START MATERIAL FOR THE TASK
theorem kept_takeFrame {z0 : State} {s : State} {i dir o ty : Nat} {f : Frame} {k : State → State} (k_k : ∀ x0, Kept z0 x0 →
    Kept z0 (k x0)) (k0 : Kept z0 s) :
    Kept z0 (takeFrame s i dir o ty f k) := by
  unfold takeFrame
  repeat' first
    | with_reducible assumption | intro _ | with_reducible apply kept_crcFailure | with_reducible apply kept_presentWords
    | with_reducible apply kept_modDir | with_reducible apply kept_loseLink | with_reducible apply kept_takeAck
    | with_reducible apply k_k
    | (extract_lets +onlyGivenNames x;
        refine (fun (_ : Kept z0 x) => ?_) ?_; (on_goal 1 => rename' x => y); (on_goal 2 => unfold x; clear x))
    | (extract_lets +onlyGivenNames x; rename' x => y) | split | fail_if_no_progress with_reducible apply kept_upd
    | dsimp +zetaDelta only

theorem kept_execDataFrame {i dir o : Nat} {f : Frame} {s : State} {t0 : State} (e : execDataFrame i dir o f s = .next t0) :
    Kept s t0 := by
  obtain ⟨-, rfl⟩ := (onUnit_next _ _ _).1 e
  repeat' first
    | with_reducible assumption | with_reducible exact Kept.rfl | intro _ | with_reducible apply kept_takeFrame
    | with_reducible apply kept_takeData | split | fail_if_no_progress with_reducible apply kept_upd

theorem kept_execIdleFrame {i dir o : Nat} {f : Frame} {s : State} {t0 : State} (e : execIdleFrame i dir o f s = .next t0) :
    Kept s t0 := by
  obtain ⟨-, rfl⟩ := (onUnit_next _ _ _).1 e
  repeat' first
    | with_reducible assumption | with_reducible exact Kept.rfl | intro _ | with_reducible apply kept_takeFrame | split
    | fail_if_no_progress with_reducible apply kept_upd

theorem kept_execCapFrame {i dir o : Nat} {f : Frame} {s : State} {t0 : State} (e : execCapFrame i dir o f s = .next t0) :
    Kept s t0 := by
  obtain ⟨-, rfl⟩ := (onUnit_next _ _ _).1 e
  repeat' first
    | with_reducible assumption | with_reducible exact Kept.rfl | intro _ | with_reducible apply kept_takeFrame
    | with_reducible apply kept_loseLink | split | fail_if_no_progress with_reducible apply kept_upd

theorem kept_takeWidth {z0 : State} {s : State} {i : Nat} {f : Frame} (k0 : Kept z0 s) :
    Kept z0 (takeWidth s i f) := by
  unfold takeWidth
  repeat' first
    | with_reducible assumption | intro _ | with_reducible apply kept_retireOctet | with_reducible apply kept_modLink
    | with_reducible apply kept_foldl
    | (extract_lets +onlyGivenNames x;
        refine (fun (_ : Kept z0 x) => ?_) ?_; (on_goal 1 => rename' x => y); (on_goal 2 => unfold x; clear x))
    | (extract_lets +onlyGivenNames x; rename' x => y) | split | fail_if_no_progress with_reducible apply kept_upd
    | dsimp +zetaDelta only

theorem kept_execWidthFrame {i dir o : Nat} {f : Frame} {s : State} {t0 : State} (e : execWidthFrame i dir o f s = .next t0) :
    Kept s t0 := by
  obtain ⟨-, rfl⟩ := (onUnit_next _ _ _).1 e
  repeat' first
    | with_reducible assumption | with_reducible exact Kept.rfl | intro _ | with_reducible apply kept_takeFrame
    | with_reducible apply kept_takeWidth | split | fail_if_no_progress with_reducible apply kept_upd

theorem kept_execAlignFrame {i dir o : Nat} {f : Frame} {s : State} {t0 : State} (e : execAlignFrame i dir o f s = .next t0) :
    Kept s t0 := by
  obtain ⟨-, rfl⟩ := (onUnit_next _ _ _).1 e
  repeat' first
    | with_reducible assumption | with_reducible exact Kept.rfl | intro _ | with_reducible apply kept_takeFrame
    | with_reducible apply kept_modDir | split | fail_if_no_progress with_reducible apply kept_upd

theorem kept_execRecalFrame {i dir o : Nat} {f : Frame} {s : State} {t0 : State} (e : execRecalFrame i dir o f s = .next t0) :
    Kept s t0 := by
  obtain ⟨-, rfl⟩ := (onUnit_next _ _ _).1 e
  repeat' first
    | with_reducible assumption | with_reducible exact Kept.rfl | intro _ | with_reducible apply kept_takeFrame | split
    | fail_if_no_progress with_reducible apply kept_upd

theorem kept_execNakRepeat {i dir : Nat} {s : State} {t0 : State} (e : execNakRepeat i dir s = .next t0) : Kept s t0 := by
  obtain ⟨-, rfl⟩ := (onUnit_next _ _ _).1 e
  repeat' first
    | with_reducible assumption | with_reducible exact Kept.rfl | intro _ | with_reducible apply kept_emit
    | with_reducible apply kept_modDir | with_reducible apply kept_loseLink
    | (extract_lets +onlyGivenNames x;
        refine (fun (_ : Kept s x) => ?_) ?_; (on_goal 1 => rename' x => y); (on_goal 2 => unfold x; clear x))
    | (extract_lets +onlyGivenNames x; rename' x => y) | split | fail_if_no_progress with_reducible apply kept_upd
    | dsimp +zetaDelta only

theorem kept_execFrameTimeout {i : Nat} {s : State} {t0 : State} (e : execFrameTimeout i s = .next t0) : Kept s t0 := by
  obtain ⟨-, rfl⟩ := (onUnit_next _ _ _).1 e
  repeat' first
    | with_reducible assumption | with_reducible exact Kept.rfl | intro _ | with_reducible apply kept_loseLink | split
    | fail_if_no_progress with_reducible apply kept_upd

theorem kept_execLossOfSignal {i o : Nat} {s : State} {t0 : State} (e : execLossOfSignal i o s = .next t0) : Kept s t0 := by
  obtain ⟨-, rfl⟩ := (onUnit_next _ _ _).1 e
  repeat' first
    | with_reducible assumption | with_reducible exact Kept.rfl | intro _ | with_reducible apply kept_retireOctet | split
    | fail_if_no_progress with_reducible apply kept_upd

theorem kept_execOctetRecalibration {i o : Nat} {ok : Bool} {s : State} {t0 : State} (e : execOctetRecalibration i o ok s =
    .next t0) : Kept s t0 := by
  obtain ⟨-, rfl⟩ := (onUnit_next _ _ _).1 e
  repeat' first
    | with_reducible assumption | with_reducible exact Kept.rfl | intro _ | with_reducible apply kept_setLink
    | with_reducible apply kept_retireOctet
    | (extract_lets +onlyGivenNames x;
        refine (fun (_ : Kept s x) => ?_) ?_; (on_goal 1 => rename' x => y); (on_goal 2 => unfold x; clear x))
    | (extract_lets +onlyGivenNames x; rename' x => y) | split | fail_if_no_progress with_reducible apply kept_upd
    | dsimp +zetaDelta only

theorem kept_retireMask {z0 : State} {s : State} {i : Nat} {m : BitVec 12} (k0 : Kept z0 s) :
    Kept z0 (retireMask s i m) := by
  unfold retireMask
  repeat' first
    | with_reducible assumption | intro _ | with_reducible apply kept_retireOctet | with_reducible apply kept_foldl | split
    | fail_if_no_progress with_reducible apply kept_upd

theorem kept_startRecal {z0 : State} {s : State} {i : Nat} (k0 : Kept z0 s) :
    Kept z0 (startRecal s i) := by
  unfold startRecal
  repeat' first
    | with_reducible assumption | intro _ | with_reducible apply kept_modLink | split
    | fail_if_no_progress with_reducible apply kept_upd

theorem kept_execLnkCmdRetire {i : Nat} {m : BitVec 12} {s : State} {t0 : State} (e : execLnkCmdRetire i m s = .next t0) :
    Kept s t0 := by
  obtain ⟨-, rfl⟩ := (onUnit_next _ _ _).1 e
  repeat' first
    | with_reducible assumption | with_reducible exact Kept.rfl | intro _ | with_reducible apply kept_retireMask | split
    | fail_if_no_progress with_reducible apply kept_upd

theorem kept_execLnkCmdRecal {i : Nat} {s : State} {t0 : State} (e : execLnkCmdRecal i s = .next t0) : Kept s t0 := by
  obtain ⟨-, rfl⟩ := (onUnit_next _ _ _).1 e
  repeat' first
    | with_reducible assumption | with_reducible exact Kept.rfl | intro _ | with_reducible apply kept_startRecal | split
    | fail_if_no_progress with_reducible apply kept_upd

/-! ### Registers -/

theorem kept_ctlDiscard {z0 : State} {s : State} {p q : Nat} (k0 : Kept z0 s) :
    Kept z0 (ctlDiscard s p q) := by
  unfold ctlDiscard
  repeat' first
    | with_reducible assumption | intro _ | with_reducible apply kept_modQueue | split
    | fail_if_no_progress with_reducible apply kept_upd

theorem kept_ctlResync {z0 : State} {s : State} {p q : Nat} (k0 : Kept z0 s) :
    Kept z0 (ctlResync s p q) := by
  unfold ctlResync
  repeat' first
    | with_reducible assumption | intro _ | with_reducible apply kept_modQueue | with_reducible apply kept_stopQueue
    | (extract_lets +onlyGivenNames x;
        refine (fun (_ : Kept z0 x) => ?_) ?_; (on_goal 1 => rename' x => y); (on_goal 2 => unfold x; clear x))
    | (extract_lets +onlyGivenNames x; rename' x => y) | with_reducible refine kept_getD (fun _ _ => ?_) ?_ | split
    | fail_if_no_progress with_reducible apply kept_upd | dsimp +zetaDelta only

theorem kept_writeEvTail {z0 : State} {s : State} {p : Nat} {v : W32} (k0 : Kept z0 s) :
    Kept z0 (writeEvTail s p v) := by
  unfold writeEvTail
  repeat' first
    | with_reducible assumption | intro _ | with_reducible apply kept_modPart | with_reducible apply kept_releaseEvents
    | (extract_lets +onlyGivenNames x;
        refine (fun (_ : Kept z0 x) => ?_) ?_; (on_goal 1 => rename' x => y); (on_goal 2 => unfold x; clear x))
    | (extract_lets +onlyGivenNames x; rename' x => y) | split | fail_if_no_progress with_reducible apply kept_upd
    | dsimp +zetaDelta only

theorem kept_quoteGo {z0 : State} {s : State} (k0 : Kept z0 s) :
    Kept z0 (quoteGo s) := by
  unfold quoteGo
  repeat' first
    | with_reducible assumption | intro _ | with_reducible refine kept_map ‹Option.map _ _ = some _› (fun _ _ => ?_) | split
    | fail_if_no_progress with_reducible apply kept_upd

theorem kept_writeCap {z0 : State} {s : State} {v : W64} (k0 : Kept z0 s) :
    Kept z0 (writeCap s v) := by
  unfold writeCap
  repeat' first | with_reducible assumption | intro _ | split | fail_if_no_progress with_reducible apply kept_upd

theorem kept_regWrite {z0 : State} {s : State} {off : Nat} {v : W64} (k0 : Kept z0 s) :
    Kept z0 (regWrite s off v) := by
  unfold regWrite
  repeat' first
    | with_reducible assumption | intro _ | with_reducible apply kept_ringTail | with_reducible apply kept_ctlDiscard
    | with_reducible apply kept_ctlResync | with_reducible apply kept_writeEvTail | with_reducible apply kept_writeCap
    | with_reducible apply kept_retireMask | with_reducible apply kept_startRecal | with_reducible apply kept_quoteGo
    | (extract_lets +onlyGivenNames x;
        refine (fun (_ : Kept z0 x) => ?_) ?_; (on_goal 1 => rename' x => y); (on_goal 2 => unfold x; clear x))
    | (extract_lets +onlyGivenNames x; rename' x => y) | split | fail_if_no_progress with_reducible apply kept_upd
    | dsimp +zetaDelta only

theorem kept_regWriteLine {z0 : State} {s : State} {line : Nat} {be : BitVec 128} {d : Line} (k0 : Kept z0 s) :
    Kept z0 (regWriteLine s line be d) := by
  unfold regWriteLine
  repeat' first
    | with_reducible assumption | intro _ | with_reducible apply kept_regWrite | with_reducible apply kept_foldl | split
    | fail_if_no_progress with_reducible apply kept_upd

theorem kept_writeAny {z0 : State} {s : State} {pa : Nat} {bs : List Byte} {attr : Nat} (k0 : Kept z0 s) :
    Kept z0 (writeAny s pa bs attr) := by
  unfold writeAny
  repeat' first
    | with_reducible assumption | intro _ | with_reducible apply kept_regWrite | with_reducible apply kept_writePhys
    | with_reducible apply kept_foldl | split | fail_if_no_progress with_reducible apply kept_upd

theorem kept_execRegisterWrite {p off : Nat} {v : W64} {s : State} {t0 : State} (e : execRegisterWrite p off v s = .next t0) :
    Kept s t0 := by
  obtain ⟨-, rfl⟩ := (onUnit_next _ _ _).1 e
  repeat' first
    | with_reducible assumption | with_reducible exact Kept.rfl | intro _ | with_reducible apply kept_regWrite | split
    | fail_if_no_progress with_reducible apply kept_upd

theorem kept_execQdbCtlDiscard {p q : Nat} {s : State} {t0 : State} (e : execQdbCtlDiscard p q s = .next t0) : Kept s t0 := by
  obtain ⟨-, rfl⟩ := (onUnit_next _ _ _).1 e
  repeat' first
    | with_reducible assumption | with_reducible exact Kept.rfl | intro _ | with_reducible apply kept_ctlDiscard | split
    | fail_if_no_progress with_reducible apply kept_upd

theorem kept_execQdbCtlResync {p q : Nat} {s : State} {t0 : State} (e : execQdbCtlResync p q s = .next t0) : Kept s t0 := by
  obtain ⟨-, rfl⟩ := (onUnit_next _ _ _).1 e
  repeat' first
    | with_reducible assumption | with_reducible exact Kept.rfl | intro _ | with_reducible apply kept_ctlResync | split
    | fail_if_no_progress with_reducible apply kept_upd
END MATERIAL FOR THE TASK
* PROBLEM TO WORK ON
Which lines in the data above hold the string "BitVec"? Show each one.

* RESPONSE AREA
theorem kept_retireMask {z0 : State} {s : State} {i : Nat} {m : BitVec 12} (k0 : Kept z0 s) :
theorem kept_execLnkCmdRetire {i : Nat} {m : BitVec 12} {s : State} {t0 : State} (e : execLnkCmdRetire i m s = .next t0) :
theorem kept_regWriteLine {z0 : State} {s : State} {line : Nat} {be : BitVec 128} {d : Line} (k0 : Kept z0 s) :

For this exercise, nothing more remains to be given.